Formulation of the Claim

The three foundational texts did not achieve historical universality.

Explanation

For Arkoun, this claim indicates that the major founding texts remained present as original references, but they did not encompass the whole of Islamic history within a single, unified order. Universality here is not merely broad presence, but the capacity to contain diverse historical experience and bring it into a single coherent horizon.

This means that Arkoun distinguishes between the centrality of these texts in shaping religious consciousness and the limits of what they actually accomplished at the level of historical coverage. Their relationship to history, then, remains one of foundation and partial encompassment, not final completion.

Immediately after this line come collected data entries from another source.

-- ==== Sys2Proof/Decode.lean ====
section
/-! DEFINITION. The two encodings of 30_encoding.md: host operations as bytes (R70 to R72) and wire forms as one or
two nibbles (R73 to R77). Decoding is total and rejects by name; the encoder stands after it. -/

namespace Sys2Proof

/-! ### Host operations -/

/-- What reading the next host operation from the host's bytes gives. -/
inductive HostDecode where
  /-- An operation and the bytes after it. -/
  | op (i : Instr) (rest : List Byte)
  /-- The id byte is not in the table of R70: ILLEGAL_OP (R78, R246). -/
  | illegal (id : Byte)
  /-- The id is known but the host has not given all the operand bytes of R72. -/
  | truncated (id : Byte)
  /-- There is no byte to read. -/
  | empty
deriving DecidableEq, Repr

/-- The number of operand bytes of an operation, told from its id byte alone; `none` for an unassigned id (R72, R78). -/
def operandCount (id : Byte) : Option Nat :=
  match id.toNat with
  | 0x01 => some 3
  | 0x02 | 0x03 => some 0
  | 0x04 => some 2
  | 0x05 => some 4
  | 0x06 | 0x07 | 0x08 | 0x09 | 0x0A | 0x0B | 0x0C | 0x0D | 0x0E | 0x0F | 0x10 | 0x11 => some 0
  | 0x12 => some 9
  | 0x13 => some 1
  | 0x20 => some 0
  | 0x21 | 0x22 | 0x23 | 0x24 => some 1
  | _ => none

/-- The operation of an id with exactly its operands, in the order of R70's table. -/
def hostInstr (id : Byte) (operands : List Byte) : Option Instr :=
  match id.toNat with
  | 0x01 => match operands with
    | [columns, lines, fontSize] => some (.beginInit columns lines fontSize)
    | _ => none
  | 0x02 => match operands with
    | [] => some .clear
    | _ => none
  | 0x03 => match operands with
    | [] => some .home
    | _ => none
  | 0x04 => match operands with
    | [col, row] => some (.setCursor col row)
    | _ => none
  | 0x05 => match operands with
    | [r0, r1, r2, r3] => some (.setRowOffsets r0 r1 r2 r3)
    | _ => none
  | 0x06 => match operands with
    | [] => some .displayOn
    | _ => none
  | 0x07 => match operands with
    | [] => some .displayOff
    | _ => none
  | 0x08 => match operands with
    | [] => some .cursorOn
    | _ => none
  | 0x09 => match operands with
    | [] => some .cursorOff
    | _ => none
  | 0x0A => match operands with
    | [] => some .blinkOn
    | _ => none
  | 0x0B => match operands with
    | [] => some .blinkOff
    | _ => none
  | 0x0C => match operands with
    | [] => some .leftToRight
    | _ => none
  | 0x0D => match operands with
    | [] => some .rightToLeft
    | _ => none
  | 0x0E => match operands with
    | [] => some .autoscrollOn
    | _ => none
  | 0x0F => match operands with
    | [] => some .autoscrollOff
    | _ => none
  | 0x10 => match operands with
    | [] => some .scrollLeft
    | _ => none
  | 0x11 => match operands with
    | [] => some .scrollRight
    | _ => none
  | 0x12 => match operands with
    | [slot, b0, b1, b2, b3, b4, b5, b6, b7] => some (.createChar slot [b0, b1, b2, b3, b4, b5, b6, b7])
    | _ => none
  | 0x13 => match operands with
    | [v] => some (.write v)
    | _ => none
  | 0x20 => match operands with
    | [] => some .sampleButtons
    | _ => none
  | 0x21 => match operands with
    | [b] => some (.takePressedEdge b)
    | _ => none
  | 0x22 => match operands with
    | [b] => some (.waitPressedEdge b)
    | _ => none
  | 0x23 => match operands with
    | [b] => some (.isHeld b)
    | _ => none
  | 0x24 => match operands with
    | [b] => some (.rawLevel b)
    | _ => none
  | _ => none

/-- Read the next operation: the id byte, then as many operand bytes as R72 gives it. -/
def decodeHost : List Byte → HostDecode
  | [] => .empty
  | id :: rest =>
    match operandCount id with
    | none => .illegal id
    | some n =>
      if rest.length < n then .truncated id
      else match hostInstr id (rest.take n) with
        | some i => .op i (rest.drop n)
        | none => .illegal id

/-! ### Wire forms -/

/-- A whole byte on the wire, read as the controller reads it: a data byte as it is (R77), a command by its highest
set bit (R74; 20_memory.md R63). The command byte 0x00 is in no family. -/
def decodeWireByte (rs : Rs) (v : Byte) : Option Instr :=
  match rs with
  | .data => some (.wireDataByte v)
  | .cmd =>
    if v.getLsbD 7 then some (.wireSetDdramAddr (v.extractLsb' 0 7))
    else if v.getLsbD 6 then some (.wireSetCgramAddr (v.extractLsb' 0 6))
    else if v.getLsbD 5 then some (.wireFunctionSet (v.getLsbD 4) (v.getLsbD 3) (v.getLsbD 2) (v.extractLsb' 0 2))
    else if v.getLsbD 4 then some (.wireCursorShift (v.getLsbD 3) (v.getLsbD 2) (v.extractLsb' 0 2))
    else if v.getLsbD 3 then some (.wireDisplayControl (v.getLsbD 2) (v.getLsbD 1) (v.getLsbD 0))
    else if v.getLsbD 2 then some (.wireEntryModeSet (v.getLsbD 1) (v.getLsbD 0))
    else if v.getLsbD 1 then some (.wireReturnHome (v.extractLsb' 0 1))
    else if v.getLsbD 0 then some .wireClearDisplay
    else none

/-- A lone nibble of the handshake (R76): 0x3 or 0x2 at the command level. -/
def decodeWireNibble (rs : Rs) (n : Nibble) : Option Instr :=
  match rs with
  | .data => none
  | .cmd => if n = 0x3#4 then some .wireInitNibble3 else if n = 0x2#4 then some .wireInitNibble2 else none

/-! ### Both, and the encoder -/

/-- The words of an instruction: the host's bytes, or a byte or a lone nibble on the wire (R70, R73). -/
inductive Code where
  | host (bytes : List Byte)
  | wireByte (rs : Rs) (v : Byte)
  | wireNibble (rs : Rs) (n : Nibble)
deriving DecidableEq, Repr

/-- Decode the words of one instruction. -/
def decode : Code → Option Instr
  | .host bytes =>
    match decodeHost bytes with
    | .op i [] => some i
    | _ => none
  | .wireByte rs v => decodeWireByte rs v
  | .wireNibble rs n => decodeWireNibble rs n

/-- The words of an instruction, from the tables of R70, R74, R76 and R77. -/
def encode : Instr → Code
  | .beginInit columns lines fontSize => .host [0x01#8, columns, lines, fontSize]
  | .clear => .host [0x02#8]
  | .home => .host [0x03#8]
  | .setCursor col row => .host [0x04#8, col, row]
  | .setRowOffsets r0 r1 r2 r3 => .host [0x05#8, r0, r1, r2, r3]
  | .displayOn => .host [0x06#8]
  | .displayOff => .host [0x07#8]
  | .cursorOn => .host [0x08#8]
  | .cursorOff => .host [0x09#8]
  | .blinkOn => .host [0x0A#8]
  | .blinkOff => .host [0x0B#8]
  | .leftToRight => .host [0x0C#8]
  | .rightToLeft => .host [0x0D#8]
  | .autoscrollOn => .host [0x0E#8]
  | .autoscrollOff => .host [0x0F#8]
  | .scrollLeft => .host [0x10#8]
  | .scrollRight => .host [0x11#8]
  | .createChar slot bitmap => .host (0x12#8 :: slot :: bitmap)
  | .write v => .host [0x13#8, v]
  | .sampleButtons => .host [0x20#8]
  | .takePressedEdge b => .host [0x21#8, b]
  | .waitPressedEdge b => .host [0x22#8, b]
  | .isHeld b => .host [0x23#8, b]
  | .rawLevel b => .host [0x24#8, b]
  | .wireClearDisplay => .wireByte .cmd 0b00000001#8
  | .wireReturnHome x => .wireByte .cmd (0b0000001#7 ++ x)
  | .wireEntryModeSet i s => .wireByte .cmd (0b000001#6 ++ BitVec.ofBool i ++ BitVec.ofBool s)
  | .wireDisplayControl d c b => .wireByte .cmd (0b00001#5 ++ BitVec.ofBool d ++ BitVec.ofBool c ++ BitVec.ofBool b)
  | .wireCursorShift s r x => .wireByte .cmd (0b0001#4 ++ BitVec.ofBool s ++ BitVec.ofBool r ++ x)
  | .wireFunctionSet l n f x => .wireByte .cmd (0b001#3 ++ BitVec.ofBool l ++ BitVec.ofBool n ++ BitVec.ofBool f ++ x)
  | .wireSetCgramAddr a => .wireByte .cmd (0b01#2 ++ a)
  | .wireSetDdramAddr a => .wireByte .cmd (0b1#1 ++ a)
  | .wireInitNibble3 => .wireNibble .cmd 0x3#4
  | .wireInitNibble2 => .wireNibble .cmd 0x2#4
  | .wireDataByte d => .wireByte .data d

/-- How many units the words are: bytes of a host operation, transfers of a wire form (R72, R80). -/
def Code.units : Code → Nat
  | .host bytes => bytes.length
  | .wireByte _ _ => 2
  | .wireNibble _ _ => 1

/-- The length of an instruction by R72's table, and of a wire form by R80: a byte is two transfers, a handshake nibble
one. -/
def Instr.units : Instr → Nat
  | .beginInit _ _ _ => 4
  | .setCursor _ _ => 3
  | .setRowOffsets _ _ _ _ => 5
  | .createChar _ _ => 10
  | .write _ | .takePressedEdge _ | .waitPressedEdge _ | .isHeld _ | .rawLevel _ => 2
  | .clear | .home | .displayOn | .displayOff | .cursorOn | .cursorOff | .blinkOn | .blinkOff | .leftToRight
  | .rightToLeft | .autoscrollOn | .autoscrollOff | .scrollLeft | .scrollRight | .sampleButtons => 1
  | .wireClearDisplay | .wireReturnHome _ | .wireEntryModeSet _ _ | .wireDisplayControl _ _ _
  | .wireCursorShift _ _ _ | .wireFunctionSet _ _ _ _ | .wireSetCgramAddr _ | .wireSetDdramAddr _
  | .wireDataByte _ => 2
  | .wireInitNibble3 | .wireInitNibble2 => 1

/-- The mnemonic of an instruction as spec/opcode_table.json spells it. -/
def Instr.mnemonic : Instr → String
  | .beginInit _ _ _ => "BEGIN"
  | .clear => "CLEAR"
  | .home => "HOME"
  | .setCursor _ _ => "SET_CURSOR"
  | .setRowOffsets _ _ _ _ => "SET_ROW_OFFSETS"
  | .displayOn => "DISPLAY_ON"
  | .displayOff => "DISPLAY_OFF"
  | .cursorOn => "CURSOR_ON"
  | .cursorOff => "CURSOR_OFF"
  | .blinkOn => "BLINK_ON"
  | .blinkOff => "BLINK_OFF"
  | .leftToRight => "LEFT_TO_RIGHT"
  | .rightToLeft => "RIGHT_TO_LEFT"
  | .autoscrollOn => "AUTOSCROLL_ON"
  | .autoscrollOff => "AUTOSCROLL_OFF"
  | .scrollLeft => "SCROLL_LEFT"
  | .scrollRight => "SCROLL_RIGHT"
  | .createChar _ _ => "CREATE_CHAR"
  | .write _ => "WRITE"
  | .sampleButtons => "SAMPLE_BUTTONS"
  | .takePressedEdge _ => "TAKE_PRESSED_EDGE"
  | .waitPressedEdge _ => "WAIT_PRESSED_EDGE"
  | .isHeld _ => "IS_HELD"
  | .rawLevel _ => "RAW_LEVEL"
  | .wireClearDisplay => "WIRE_CLEAR_DISPLAY"
  | .wireReturnHome _ => "WIRE_RETURN_HOME"
  | .wireEntryModeSet _ _ => "WIRE_ENTRY_MODE_SET"
  | .wireDisplayControl _ _ _ => "WIRE_DISPLAY_CONTROL"
  | .wireCursorShift _ _ _ => "WIRE_CURSOR_SHIFT"
  | .wireFunctionSet _ _ _ _ => "WIRE_FUNCTION_SET"
  | .wireSetCgramAddr _ => "WIRE_SET_CGRAM_ADDR"
  | .wireSetDdramAddr _ => "WIRE_SET_DDRAM_ADDR"
  | .wireInitNibble3 => "WIRE_INIT_NIBBLE_3"
  | .wireInitNibble2 => "WIRE_INIT_NIBBLE_2"
  | .wireDataByte _ => "WIRE_DATA_BYTE"

/-! ### The opcode table's numbering -/

/-- The ten bytes of the longest operation, cut from the table's number: byte `k` is bits `8k+7 .. 8k`, and every bit
at or above `nbits` is 0. -/
def tableBytes (nbits w : Nat) : List Byte :=
  let v := w % 2 ^ nbits
  [0, 1, 2, 3, 4, 5, 6, 7, 8, 9].map (fun k => BitVec.ofNat 8 (v >>> (8 * k)))

/-- The instruction of a word of spec/opcode_table.json. A host operation where the first byte is an operation id;
else the wire command that the byte is. The two encodings share the byte values 0x01 to 0x24 (DESIGN CHOICE, log 12). -/
def decodeTableWord (nbits w : Nat) : Option Instr :=
  match decodeHost (tableBytes nbits w) with
  | .op i _ => some i
  | _ => decodeWireByte .cmd (BitVec.ofNat 8 (w % 2 ^ nbits))

end Sys2Proof
end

Its Place in the Book’s Argument

This atom falls within Arkoun’s critique of the idea that the foundational texts alone suffice as an adequate explanation of the entire Islamic experience. It supports his broader thesis that Islamic history was shaped by trajectories too extensive to be reduced to a single textual authority or to three adjacent authorities.

Limits of the Claim

This judgment does not deny the value of the foundational texts or their central impact; it is limited to the claim that this impact did not become a fully realized historical universality. Nor does it imply that history stood entirely outside them; rather, their containment of it was not comprehensive.

Brief Evidence Passage

The comprehensive conceptual vision that believes in a transcendent God who moves history is present among the Jews, that is, among the “People of the Book” mentioned by the Qur’an, and likewise among Christians. Yet a social-historical reading cannot speak of this vision as comprehensive in the strict sense. The term is therefore valid only after replacing it with the phrase “communities of the Book,” since Muslims too fall within the same horizon.